(Saved data entries)
/-- R172, R183: the fixed order of one cycle, with the host's answers there: cycle counter,
breakpoint, journal, console trace, stepper, engine step. The record is taken before the
engine step and carries the cycle counted. -/
def Obligations.CycleFollowsTheHookOrder : Prop :=
  ∀ (opc : OpcodeMap) (s : State) (i : Instr), s.rs = .run → s.ph = .idle →
    inWindow s.pc = true → s.answered →
    decodeWith opc [fetchOpc s, fetchOpnd s] = .ok (i, []) →
    stepWith opc s = exec i
      (applyCommand (if s.stepping then classifyLine (s.lines.headD []) else .none)
        { s with
          cyc := s.cyc + 1
          resumes := if breakpointFires s then s.resumes - 1 else s.resumes
          lines := if s.stepping then s.lines.tail else s.lines
          events := s.events ++
            (if breakpointFires s then [.bpHit (s.cyc + 1) s.pc s.breakpointAddress]
              else []) ++
            (if s.journalEnabled then [.journal (record opc { s with cyc := s.cyc + 1 })]
              else []) ++
            (if s.verboseTrace then [.trace (record opc { s with cyc := s.cyc + 1 })]
              else []) ++
            (if s.stepping then [.prompt s.pc s.a] else []) })

/-- R206, R207, R208: the journal and the console trace of a cycle carry the identical
record, whose fields are the cycle ordinal already counted and the instruction about to
execute. -/
def Obligations.RecordDescribesTheInstructionToRun : Prop :=
  ∀ (opc : OpcodeMap) (s : State), inWindow s.pc = true →
    (record opc s).cyc = s.cyc ∧ (record opc s).pc = s.pc ∧ (record opc s).opcAddr = s.pc ∧
    (record opc s).opdAddr.toNat = s.pc.toNat + 1 ∧
    (record opc s).opcVal = memRead (BitVec.ofNat 8 s.pc.toNat) s ∧
    (record opc s).opdVal = memRead (BitVec.ofNat 8 (s.pc.toNat + 1)) s ∧
    (record opc s).acc = s.a ∧ (record opc s).operand = (record opc s).opdVal ∧
    (record opc s).mnemonic = decodeByte opc (record opc s).opcVal ∧
    (consoleTrace opc (journalWrite opc s)).events = s.events ++
      (if s.journalEnabled then [.journal (record opc s)] else []) ++
      (if s.verboseTrace then [.trace (record opc s)] else [])

/-- R171: a running machine between two cycles whose PC is at most 0x1F or at least 0xFF ends
its run there: no cycle, no event, the PC unchanged. -/
def Obligations.WindowTestEndsTheRun : Prop :=
  ∀ (opc : OpcodeMap) (s : State), s.rs = .run → s.ph = .idle →
    s.pc.toNat ≤ 0x1F ∨ 0xFF ≤ s.pc.toNat →
    stepWith opc s = .next { s with rs := .stopRange }

/-- R175, R39: once a run has ended normally no state changes, for ever. -/
def Obligations.EndedRunHoldsItsState : Prop :=
  ∀ (opc : OpcodeMap) (n : Nat) (s : State), s.ended → runWith opc n s = .next s

/-- R155: the livelock. On an unrecognized byte the machine never leaves its state, whatever
the host does or does not answer; and with the host answering, every step is a whole cycle
that counts, emits `ILLEGAL(pc, opc)`, and changes no PC, A or memory. -/
def Obligations.UnrecognizedOpcodeRunsForEver : Prop :=
  ∀ (opc : OpcodeMap) (n : Nat) (s : State), s.livelocked opc →
    (∃ t, runWith opc n s = .next t ∧ t.pc = s.pc ∧ t.a = s.a ∧ t.mem = s.mem ∧
      t.rs = .run) ∧
    (n ≤ s.resumes → n ≤ s.lines.length →
      ∃ t, runWith opc n s = .next t ∧ t.pc = s.pc ∧ t.a = s.a ∧ t.mem = s.mem ∧
        t.rs = .run ∧ t.ph = .idle ∧ t.cyc = s.cyc + n ∧ t.inItems = s.inItems ∧
        datapathEvents t =
          datapathEvents s ++ List.replicate n (.illegal s.pc (fetchOpc s)))

/-- R64: a store is seen by the next fetch: after STORE@ the cell holds A for the fetch of
the instruction that stands there, opcode and operand alike. -/
def Obligations.StoreIsSeenByTheNextFetch : Prop :=
  ∀ (opnd : Byte) (s t : State), exec (.storeDir opnd) s = .next t →
    (t.pc.setWidth 8 = opnd → fetchOpc t = s.a) ∧
      ((t.pc + 1).setWidth 8 = opnd → fetchOpnd t = s.a) ∧
      (t.pc.setWidth 8 ≠ opnd → fetchOpc t = memRead (t.pc.setWidth 8) s)

/-- R181, reading (a) and reading (b): a cycle that waits and is then answered goes on to the
state it would have reached had the answer been there from the start. -/
def Obligations.LateAnswerEqualsEarlyAnswer : Prop :=
  ∀ (opc : OpcodeMap) (s t : State), s.rs = .run → stepWith opc s = .next t →
    (t.ph = .bpWait →
      stepWith opc (hostSend .resume t) = stepWith opc (s.setResumes (s.resumes + 1))) ∧
    (t.ph = .stepWait → ∀ l,
      stepWith opc (hostSend (.line l) t) = stepWith opc (s.setLines (s.lines ++ [l]))) ∧
    (t.ph = .inWait → ∀ it,
      stepWith opc (hostSend (.item it) t) = stepWith opc (s.setInItems (s.inItems ++ [it])))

PROBLEM DESCRIPTION:
Your answer should be a single number: the count of lines above with the word "memRead".

TASK SOLUTION:
3